- _Task_: From the listing below, extract each line containing the string "that".

- _Data supplied_:
-*-
-- ==== Sys2Proof/Machine/Receipts.lean ====
section
/-! DEFINITION. The receipt tracker: receipts, timeouts and failed attempts (05). -/
namespace Sys2Proof.Machine

/-- The unacknowledged entry of port `p` with a sequence (R86). -/
def State.unackWith (s : State) (p : Port) (seq : Word) : Option Unacked := (s.unack p).find? fun u => u.seq == seq

/-- The SENDING entry of port `p`: the entry of the delivery in progress (R85). -/
def State.sendingEntry (s : State) (p : Port) : Option Unacked := (s.unack p).find? fun u => u.phase == .sending

/-- The entry with a sequence leaves the list of port `p`. -/
def removeUnack (p : Port) (seq : Word) (s : State) : State := s.modUnack p fun l => l.filter fun u => u.seq != seq

/-- The refusal backoff timer is started or restarted; with REFUSAL_BACKOFF 0 nothing is started or stopped (R77). -/
def startBackoff (p : Port) (s : State) : State :=
  if s.params.refusalBackoff = 0 then s
  else s.modEngine p fun e => { e with backoff := s.timer s.params.refusalBackoff }

/-- The order of an entry in a redelivery part: the index of its first start (R64). -/
def Entry.firstStart (e : Entry) : Nat := (e.original.map (·.order)).getD 0

/-- The place of a failed entry in a redelivery part: behind every entry that was first started before it, ahead of
every entry first started after it (R94). -/
def insertRed (e : Entry) : List Entry → List Entry
  | [] => [e]
  | x :: rest => if e.firstStart < x.firstStart then e :: x :: rest else x :: insertRed e rest

/-- The entry a failed attempt places: it keeps its original sequence, or is given that of the delivery that has just
failed (R93). -/
def Unacked.failedEntry (u : Unacked) : Entry :=
  { u.entry with original := some (u.entry.original.getD ⟨u.seq, u.order⟩) }

/-- An entry, already out of the list, is settled as a failed attempt (R93, R94, R95). -/
def failAttempt (p : Port) (u : Unacked) (s : State) : State :=
  if u.entry.attempts < s.params.attemptLimit then
    s.modQueue p u.entry.cls fun q => { q with red := insertRed u.failedEntry q.red }
  else returnUndeliverable p [u.entry] s

/-- A TAKEN receipt on an AWAITING entry (R87). The rule does not order the OUTCOME and POOL_LOW_LEFT of a release and the
COUNTER_HIGH of counter 7: the return comes first, counter 7 rises last (DESIGN CHOICE, log entry 31). -/
def settleTaken (p : Port) (u : Unacked) (s : State) : State :=
  bumpPort p 7 (returnEntry .taken u.entry (removeUnack p u.seq s))

/-- A REFUSED receipt on an AWAITING entry (R89). -/
def settleRefused (p : Port) (u : Unacked) (s : State) : State :=
  startBackoff p (failAttempt p u (bumpPort p 8 (removeUnack p u.seq s)))

/-- A REFUSED receipt on the SENDING entry (R90). -/
def refuseSending (p : Port) (s : State) : State := decideCut p .refused (bumpPort p 8 s)

/-- A receipt with a good check, by Table 5-3 (R86, R88). -/
def receipt (p : Port) (seq : Word) (refused : Bool) (s : State) : State :=
  match s.unackWith p seq with
  | none => bumpPort p 13 s
  | some u =>
    match u.phase, refused with
    | .awaiting, false => settleTaken p u s
    | .awaiting, true => settleRefused p u s
    | .sending, false => bumpPort p 13 s
    | .sending, true => if u.cutPending then bumpPort p 13 s else refuseSending p s

/-- The expiry of the receipt timer of an AWAITING entry (R92). -/
def timeoutReceipt (p : Port) (u : Unacked) (s : State) : State :=
  failAttempt p u (bumpPort p 9 (removeUnack p u.seq s))

/-- The entry of a cut delivery when its CUT has been sent (R74, R75, R90, R99): without one, nothing to settle; a
REFUSED cut of a frame that is not VOID is a failed attempt; otherwise the entry returns without retry. -/
def settleCut (p : Port) (reason : CutReason) (s : State) : State :=
  match s.sendingEntry p with
  | none => s
  | some u =>
    let t := removeUnack p u.seq s
    if reason = .refused ∧ (s.record u.entry.frame).state ≠ .void then failAttempt p u t
    else returnEntry .dropped u.entry t

/-- A write of ATTEMPT_LIMIT: the entries of redelivery parts at or above the new limit are undeliverable, port by port,
dE before dB, each from head to tail (R96). -/
def lowerLimit (limit : Nat) (s : State) : State :=
  allQueues.foldl (fun t dc =>
    let spent := (t.queue dc.1 dc.2).red.filter fun e => limit ≤ e.attempts
    returnUndeliverable dc.1 spent
      (t.modQueue dc.1 dc.2 fun q => { q with red := q.red.filter fun e => e.attempts < limit })) s

end Sys2Proof.Machine
end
-*-
- _Solution to the problem_:
/-- The place of a failed entry in a redelivery part: behind every entry that was first started before it, ahead of
/-- The entry a failed attempt places: it keeps its original sequence, or is given that of the delivery that has just
REFUSED cut of a frame that is not VOID is a failed attempt; otherwise the entry returns without retry. -/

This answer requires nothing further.